MUMBAI – MUMBAI – The Reserve Bank of India Friday delivered its first interest rate cut in nearly five years and also raised hope of more to follow. However, the only positive the equity market saw in this was that this was the beginning of a deeper rate cut cycle that is needed to spur growth. Benchmark indices ended slightly lower, partly as the rate cut was already factored in by the market, but mainly because even with more rate cuts, growth will take a while to pick up. Indeed, the RBI cut its own Apr-Jun growth forecast to 6.7% from 6.9% and the forecast for Jul-Sept to 7.0% from 7.3%. It estimates GDP will grow at 6.7% in 2025-26 (Apr-Mar), slightly better than the 6.4% growth now expected in FY25, but significantly lower than the 8.2% growth in FY24.

"Pick up in growth will take time and that is why market is not reacting (to the rate cut) as of now," Dr. Joseph Thomas, head of research at Emkay Wealth Management, said. "Post this meeting, there is comfort on the interest rates, liquidity side...but earnings growth remains muted and should take two-three quarters to recover."

Analysts saw a silver lining in the cut in growth projections as well. A cut in GDP projections should be seen as a sign that the repo rate needs to come down to support growth, they said. "They (RBI) have cut rates despite food inflation not coming down...that shows a change in thinking and opens up the possibility of another rate cut in April," Asutosh Mishra, head of research at Ashika Stock Broking Ltd. said.

While analysts expect interest rates to come down further this year, they acknowledged the impact of rate cuts on growth will take a few quarters to fully materialise, and a few more rate cuts as well. Indeed, the consensus on the street is that the economy will need rate cuts totalling 75-100 bps for growth to pick up. "Something like 75-100 bps cuts (including the 25 bps cut Friday) will have a major impact on growth, and that seems possible as inflation is likely to come down and tariff talks might turn out to be just threats," Teresa John, economist at Nirmal Bang Institutional Equities, said.

While market players wait for more rate cuts, the underlying concern is that even these relatively modest growth projections assume that India will not face any major tariffs from the US. Even if India escapes tariff increases from the US, if US President Donald Trump continues to levy more tariffs on other countries, the resultant trade war could delay interest rate cuts in the US as well as in India, analysts said. The new RBI governor, Sanjay Malhotra, was probably bearing this in mind as he said, "continued uncertainties about global trade policies" pose a risk to growth and inflation in India.

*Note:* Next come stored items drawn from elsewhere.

-- ==== Sys2Proof/Certificates/Slice0/Obligations.lean ====
section
/-! DEFINITION. The statements for the provers. Each docstring names the rule of spec/ it formalises, or says that the statement is
derived. -/

open Sys2Proof Sys2Proof.Machine Sys2Proof.Safety

/-- The 256 entries of CRC_TABLE_A as R101 lists them, eight a row. -/
def Sys2Proof.Safety.listedTableA : List Half :=
  [0x0000, 0xC0C1, 0xC181, 0x0140, 0xC301, 0x03C0, 0x0280, 0xC241] ++
  [0xC601, 0x06C0, 0x0780, 0xC741, 0x0500, 0xC5C1, 0xC481, 0x0440] ++
  [0xCC01, 0x0CC0, 0x0D80, 0xCD41, 0x0F00, 0xCFC1, 0xCE81, 0x0E40] ++
  [0x0A00, 0xCAC1, 0xCB81, 0x0B40, 0xC901, 0x09C0, 0x0880, 0xC841] ++
  [0xD801, 0x18C0, 0x1980, 0xD941, 0x1B00, 0xDBC1, 0xDA81, 0x1A40] ++
  [0x1E00, 0xDEC1, 0xDF81, 0x1F40, 0xDD01, 0x1DC0, 0x1C80, 0xDC41] ++
  [0x1400, 0xD4C1, 0xD581, 0x1540, 0xD701, 0x17C0, 0x1680, 0xD641] ++
  [0xD201, 0x12C0, 0x1380, 0xD341, 0x1100, 0xD1C1, 0xD081, 0x1040] ++
  [0xF001, 0x30C0, 0x3180, 0xF141, 0x3300, 0xF3C1, 0xF281, 0x3240] ++
  [0x3600, 0xF6C1, 0xF781, 0x3740, 0xF501, 0x35C0, 0x3480, 0xF441] ++
  [0x3C00, 0xFCC1, 0xFD81, 0x3D40, 0xFF01, 0x3FC0, 0x3E80, 0xFE41] ++
  [0xFA01, 0x3AC0, 0x3B80, 0xFB41, 0x3900, 0xF9C1, 0xF881, 0x3840] ++
  [0x2800, 0xE8C1, 0xE981, 0x2940, 0xEB01, 0x2BC0, 0x2A80, 0xEA41] ++
  [0xEE01, 0x2EC0, 0x2F80, 0xEF41, 0x2D00, 0xEDC1, 0xEC81, 0x2C40] ++
  [0xE401, 0x24C0, 0x2580, 0xE541, 0x2700, 0xE7C1, 0xE681, 0x2640] ++
  [0x2200, 0xE2C1, 0xE381, 0x2340, 0xE101, 0x21C0, 0x2080, 0xE041] ++
  [0xA001, 0x60C0, 0x6180, 0xA141, 0x6300, 0xA3C1, 0xA281, 0x6240] ++
  [0x6600, 0xA6C1, 0xA781, 0x6740, 0xA501, 0x65C0, 0x6480, 0xA441] ++
  [0x6C00, 0xACC1, 0xAD81, 0x6D40, 0xAF01, 0x6FC0, 0x6E80, 0xAE41] ++
  [0xAA01, 0x6AC0, 0x6B80, 0xAB41, 0x6900, 0xA9C1, 0xA881, 0x6840] ++
  [0x7800, 0xB8C1, 0xB981, 0x7940, 0xBB01, 0x7BC0, 0x7A80, 0xBA41] ++
  [0xBE01, 0x7EC0, 0x7F80, 0xBF41, 0x7D00, 0xBDC1, 0xBC81, 0x7C40] ++
  [0xB401, 0x74C0, 0x7580, 0xB541, 0x7700, 0xB7C1, 0xB681, 0x7640] ++
  [0x7200, 0xB2C1, 0xB381, 0x7340, 0xB101, 0x71C0, 0x7080, 0xB041] ++
  [0x5000, 0x90C1, 0x9181, 0x5140, 0x9301, 0x53C0, 0x5280, 0x9241] ++
  [0x9601, 0x56C0, 0x5780, 0x9741, 0x5500, 0x95C1, 0x9481, 0x5440] ++
  [0x9C01, 0x5CC0, 0x5D80, 0x9D41, 0x5F00, 0x9FC1, 0x9E81, 0x5E40] ++
  [0x5A00, 0x9AC1, 0x9B81, 0x5B40, 0x9901, 0x59C0, 0x5880, 0x9841] ++
  [0x8801, 0x48C0, 0x4980, 0x8941, 0x4B00, 0x8BC1, 0x8A81, 0x4A40] ++
  [0x4E00, 0x8EC1, 0x8F81, 0x4F40, 0x8D01, 0x4DC0, 0x4C80, 0x8C41] ++
  [0x4400, 0x84C1, 0x8581, 0x4540, 0x8701, 0x47C0, 0x4680, 0x8641] ++
  [0x8201, 0x42C0, 0x4380, 0x8341, 0x4100, 0x81C1, 0x8081, 0x4040]
/-! ## Encoding -/

/-- Derived from R70 to R73: decoding the word of any command gives that command back, whatever its operands. -/
def Obligations.DecodeOfEncodeIsTheCommand : Prop :=
  ∀ i : Instr, i.wellFormed = true → decode (encode i) = .ok i

/-- Derived from R71 to R73: each word has one meaning, and no bit of a legal word is dropped. -/
def Obligations.EncodeOfDecodeIsTheWord : Prop :=
  ∀ (w : CmdWord) (i : Instr), decode w = .ok i → encode i = w

/-- R72 and R73: a word decodes to a command exactly when its masked bits are that row's pattern, with the operands
of the row's format; a word that no row matches is Illegal. -/
def Obligations.DecodeFollowsTheOpcodeMap : Prop :=
  ∀ w : CmdWord,
    (decode w = .ok .nop ↔ w &&& 0xFFFFFFFF = 0x00000000) ∧
    (decode w = .ok .srst ↔ w &&& 0xFFFFFFFF = 0x10000000) ∧
    (∀ b, decode w = .ok (.pushb b) ↔ w &&& 0xFFFFFF00 = 0x20000000 ∧ b = w.extractLsb' 0 8) ∧
    (decode w = .ok .pushblk ↔ w &&& 0xFFFFFFFF = 0x30000000) ∧
    (∀ a v, decode w = .ok (.wrcfg a v) ↔
      w &&& 0xFF000000 = 0x40000000 ∧ a = w.extractLsb' 16 8 ∧ v = w.extractLsb' 0 16) ∧
    (∀ a, decode w = .ok (.rdreg a) ↔ w &&& 0xFF00FFFF = 0x50000000 ∧ a = w.extractLsb' 16 8) ∧
    (decode w = .ok .crcclr ↔ w &&& 0xFFFFFFFF = 0x60000000) ∧
    (∀ b, decode w = .ok (.crcb b) ↔ w &&& 0xFFFFFF00 = 0x70000000 ∧ b = w.extractLsb' 0 8) ∧
    ((∃ e, decode w = .error e) ↔
      w &&& 0xFFFFFFFF ≠ 0x00000000 ∧ w &&& 0xFFFFFFFF ≠ 0x10000000 ∧ w &&& 0xFFFFFF00 ≠ 0x20000000 ∧
      w &&& 0xFFFFFFFF ≠ 0x30000000 ∧ w &&& 0xFF000000 ≠ 0x40000000 ∧ w &&& 0xFF00FFFF ≠ 0x50000000 ∧
      w &&& 0xFFFFFFFF ≠ 0x60000000 ∧ w &&& 0xFFFFFF00 ≠ 0x70000000)

/-- Derived from R74: which words are Illegal, and that executing one emits ILLEGAL_CMD(w), gives rdata = 0 and changes
no state of the spec but LAST_EVT. That the word is taken from the head of a list of inputs, and that its bus value
then stands in the bus field, is the model's choice (log 1, log 3). -/
def Obligations.IllegalWordsEmitIllegalCmd : Prop :=
  ∀ w : CmdWord,
    ((∃ e, decode w = .error e) ↔
      8 ≤ (w.extractLsb' 28 4).toNat ∨ w.extractLsb' 24 4 ≠ 0 ∨
      ((w.extractLsb' 28 4).toNat ∈ [0, 1, 3, 6] ∧ w.extractLsb' 0 24 ≠ 0) ∨
      ((w.extractLsb' 28 4).toNat ∈ [2, 7] ∧ w.extractLsb' 8 16 ≠ 0) ∨
      ((w.extractLsb' 28 4).toNat = 5 ∧ w.extractLsb' 0 16 ≠ 0)) ∧
    ∀ (e : IllegalWord) (s : State) (blk : Bus) (rest : List HostInput),
      decode w = .error e → s.resetLine = false → s.inputs = .command w blk :: rest →
      step s = .next
        { s with inputs := rest, bus := blk, rdata := 0, events := [.illegalCmd w], lastEvt := 0x8 }

/-- Derived from R70 to R72: words written out from the opcode map decode to the commands they stand for. -/
def Obligations.WrittenWordsDecode : Prop :=
  decode 0x00000000 = .ok .nop ∧ decode 0x10000000 = .ok .srst ∧ decode 0x200000FF = .ok (.pushb 0xFF) ∧
  decode 0x30000000 = .ok .pushblk ∧ decode 0x4001FFFF = .ok (.wrcfg 0x01 0xFFFF) ∧
  decode 0x50080000 = .ok (.rdreg 0x08) ∧ decode 0x60000000 = .ok .crcclr ∧ decode 0x70000037 = .ok (.crcb 0x37)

Analysts don't expect the RBI's decision Friday to alter the equity market's direction, which is likely to be range-bound for one or two quarters at best, or even fall if growth or corporate earnings don't pick up soon. Equity market players expect foreign investors will continue to sell Indian equities as high bond yields in the US are more attractive, given the high valuations of Indian stocks and the sharp slowdown in earnings growth. Corporate earnings growth has now disappointed for three quarters in a row.

EARNINGS PROBLEM

According to an analysis by Informist, 37 Nifty 50 companies that have reported their December quarter earnings till Wednesday have reported a mere 2.5% on-year growth in their net profits. This widely missed the 10% growth in profit that an Informist poll had expected these companies to report, based on estimates from 22 brokerages. This earnings season, major large-cap companies have not managed to show a recovery in their earnings. This is largely due to weak consumption and lower-than-expected growth in capital expenditure by the government during the December quarter, analysts said.

The corporate earnings reported by companies beyond the top 50 do give some hope, though. The 150 companies out of the Nifty 200 that have reported their numbers so far have reported a 10.2% growth in net profit over the year-ago quarter, just beating the Informist poll estimate of 10%. These companies have also beaten the 4% revenue growth estimate of the poll comfortably by more than a full percentage point. While this is heartening for market watchers, the low single digit growth in revenue does mar the rise in profit.

Analysts see improvement in demand from rural areas. However, the slowdown in demand from urban areas is a concern. To address the weak urban demand, the government has raised tax-free income threshold to INR 1.2 million from INR 700,000 earlier. However, the benefits of this tax relief are also some time away, analysts said. "The impact of tax relief should come only from Q2 (Jul-Sept), but that impact will be limited. Something major needs to happen on the job creation side for things to change drastically," the head of research with a top domestic brokerage said, asking not to be identified.

A slowdown in earnings growth in the past few quarters has laid bare the high stock valuations. Major equity indices have corrected sharply with the Nifty 50 down over 10%, and the small-cap and mid-cap indices down 12-14% from their lifetime highs, touched in September last year. While this correction has made some large-cap stocks attractive, several mid-caps and small-caps are still trading at high valuations, analysts said.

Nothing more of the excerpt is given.